> _Task brief_: The entries follow. Print each one exactly.

*** Extracted entries Section Begins ***

-- ==== Sys2Proof/Tests/Slice0.lean ====
section
/-! SUPPORT. Tests of single steps, with every expected value from the spec's own vectors (95_test_vectors) or worked out by hand from a
rule, and witnesses that meet the hypotheses of the statements. -/

namespace Sys2Proof.Tests

open Sys2Proof Sys2Proof.Machine Sys2Proof.Claims

/-! ## Small states -/

/-- The next state of an outcome, if it has one. -/
def after (o : Host.Outcome State Fault Refusal) : Option State :=
  match o with
  | .next t => some t
  | .fault _ => none
  | .refused _ => none

/-- The result register's code after an instruction. -/
def kindAfter (i : Instr) (s : State) : Option ResultCode := (after (exec i s)).map fun t => t.res.kind

/-- At a control point, the link open, with events in store; everything else as after reset. -/
def site (c : Ctl) (es : List Event) : State := { State.reset with linkOpen := true, ctl := c, inputs := es }

/-- As `site`, run by the sequencer (DISC_START in cur), the Configuration register valid. -/
def seqSite (c : Ctl) (es : List Event) : State :=
  { site c es with mode := .seq, cur := 0x2000000000000000, cfg := ⟨0, false, 0x01, 0, true⟩ }

/-- A reception of n registers (RECEIVE in cur). -/
def rxSite (c : Ctl) (n : Nat) (es : List Event) : State :=
  { site c es with
    cur := 0x1200000000000000
    rx := { State.reset.rx with rxN := BitVec.ofNat 8 n, rxWant := BitVec.ofNat 8 (5 + 2 * n) } }

/-- As `rxSite`, some bytes received. -/
def rxHave (c : Ctl) (n : Nat) (bs : List Byte) (es : List Event) : State :=
  let s := rxSite c n es
  { s with rx := { s.rx with rxbuf := writeBytes s.rx.rxbuf 0 bs, rxLen := BitVec.ofNat 8 bs.length } }

/-- g1 of 95_test_vectors: a valid reply of one register. -/
def g1 : List Byte := [0x01, 0x04, 0x02, 0x13, 0x88, 0xB4, 0x66]

/-- f8 of 95_test_vectors: a valid reply of eight registers. -/
def f8 : List Byte :=
  [0x01, 0x04, 0x10, 0x00, 0x64, 0x00, 0x0A, 0x64, 0x00, 0x00, 0x00, 0x0A, 0x00, 0x00, 0x00, 0x00, 0x00, 0x00, 0x00, 0xD8, 0x3D]

/-- f8 received whole and checked, the machine back at IDLE. -/
def received : State :=
  let s := rxHave .idle 8 f8 []
  { s with rx := { s.rx with rxOk := true }, crc := 0x3DD8 }

/-! ## WellFormed: each check refuses an ill-formed term (70_reset R304) -/

theorem test_valid_defaults : Params.vectorDefaults.Valid := by decide
theorem test_no_framing_refused : ¬ Params.FramingsValid { Params.vectorDefaults with framings := [] } := by decide
theorem test_seventeen_framings_refused :
    ¬ Params.FramingsValid { Params.vectorDefaults with framings := List.replicate 17 ⟨0⟩ } := by decide
theorem test_repeated_driver_refused : ¬ Params.DriverModesValid { Params.vectorDefaults with driverModes := [true, true] } := by decide
theorem test_no_driver_refused : ¬ Params.DriverModesValid { Params.vectorDefaults with driverModes := [] } := by decide
theorem test_repeated_address_refused : ¬ Params.AddressesValid { Params.vectorDefaults with addresses := [1, 2, 1] } := by decide
theorem test_no_address_refused : ¬ Params.AddressesValid { Params.vectorDefaults with addresses := [] } := by decide
theorem test_zero_budget_refused : ¬ Params.BudgetsValid { Params.vectorDefaults with wait1Iters := 0 } := by decide
theorem test_zero_threshold_refused : ¬ Params.ThresholdValid { Params.vectorDefaults with probeMinBytes := 0 } := by decide
theorem test_wide_threshold_refused : ¬ Params.ThresholdValid { Params.vectorDefaults with probeMinBytes := 256 } := by decide
theorem test_equal_waits_refused : ¬ Params.SecondWaitLonger { Params.vectorDefaults with interval2 := 1 } := by decide
theorem test_one_bad_check_is_enough : ¬ Params.Valid { Params.vectorDefaults with probeIters := 0 } := by decide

*** Extracted entries Section Ends ***

> _Response to the task_:
-- ==== Sys2Proof/Tests/Slice0.lean ====
section
/-! SUPPORT. Tests of single steps, with every expected value from the spec's own vectors (95_test_vectors) or worked out by hand from a
rule, and witnesses that meet the hypotheses of the statements. -/

namespace Sys2Proof.Tests

open Sys2Proof Sys2Proof.Machine Sys2Proof.Claims

/-! ## Small states -/

/-- The next state of an outcome, if it has one. -/
def after (o : Host.Outcome State Fault Refusal) : Option State :=
  match o with
  | .next t => some t
  | .fault _ => none
  | .refused _ => none

/-- The result register's code after an instruction. -/
def kindAfter (i : Instr) (s : State) : Option ResultCode := (after (exec i s)).map fun t => t.res.kind

/-- At a control point, the link open, with events in store; everything else as after reset. -/
def site (c : Ctl) (es : List Event) : State := { State.reset with linkOpen := true, ctl := c, inputs := es }

/-- As `site`, run by the sequencer (DISC_START in cur), the Configuration register valid. -/
def seqSite (c : Ctl) (es : List Event) : State :=
  { site c es with mode := .seq, cur := 0x2000000000000000, cfg := ⟨0, false, 0x01, 0, true⟩ }

/-- A reception of n registers (RECEIVE in cur). -/
def rxSite (c : Ctl) (n : Nat) (es : List Event) : State :=
  { site c es with
    cur := 0x1200000000000000
    rx := { State.reset.rx with rxN := BitVec.ofNat 8 n, rxWant := BitVec.ofNat 8 (5 + 2 * n) } }

/-- As `rxSite`, some bytes received. -/
def rxHave (c : Ctl) (n : Nat) (bs : List Byte) (es : List Event) : State :=
  let s := rxSite c n es
  { s with rx := { s.rx with rxbuf := writeBytes s.rx.rxbuf 0 bs, rxLen := BitVec.ofNat 8 bs.length } }

/-- g1 of 95_test_vectors: a valid reply of one register. -/
def g1 : List Byte := [0x01, 0x04, 0x02, 0x13, 0x88, 0xB4, 0x66]

/-- f8 of 95_test_vectors: a valid reply of eight registers. -/
def f8 : List Byte :=
  [0x01, 0x04, 0x10, 0x00, 0x64, 0x00, 0x0A, 0x64, 0x00, 0x00, 0x00, 0x0A, 0x00, 0x00, 0x00, 0x00, 0x00, 0x00, 0x00, 0xD8, 0x3D]

/-- f8 received whole and checked, the machine back at IDLE. -/
def received : State :=
  let s := rxHave .idle 8 f8 []
  { s with rx := { s.rx with rxOk := true }, crc := 0x3DD8 }

/-! ## WellFormed: each check refuses an ill-formed term (70_reset R304) -/

theorem test_valid_defaults : Params.vectorDefaults.Valid := by decide
theorem test_no_framing_refused : ¬ Params.FramingsValid { Params.vectorDefaults with framings := [] } := by decide
theorem test_seventeen_framings_refused :
    ¬ Params.FramingsValid { Params.vectorDefaults with framings := List.replicate 17 ⟨0⟩ } := by decide
theorem test_repeated_driver_refused : ¬ Params.DriverModesValid { Params.vectorDefaults with driverModes := [true, true] } := by decide
theorem test_no_driver_refused : ¬ Params.DriverModesValid { Params.vectorDefaults with driverModes := [] } := by decide
theorem test_repeated_address_refused : ¬ Params.AddressesValid { Params.vectorDefaults with addresses := [1, 2, 1] } := by decide
theorem test_no_address_refused : ¬ Params.AddressesValid { Params.vectorDefaults with addresses := [] } := by decide
theorem test_zero_budget_refused : ¬ Params.BudgetsValid { Params.vectorDefaults with wait1Iters := 0 } := by decide
theorem test_zero_threshold_refused : ¬ Params.ThresholdValid { Params.vectorDefaults with probeMinBytes := 0 } := by decide
theorem test_wide_threshold_refused : ¬ Params.ThresholdValid { Params.vectorDefaults with probeMinBytes := 256 } := by decide
theorem test_equal_waits_refused : ¬ Params.SecondWaitLonger { Params.vectorDefaults with interval2 := 1 } := by decide
theorem test_one_bad_check_is_enough : ¬ Params.Valid { Params.vectorDefaults with probeIters := 0 } := by decide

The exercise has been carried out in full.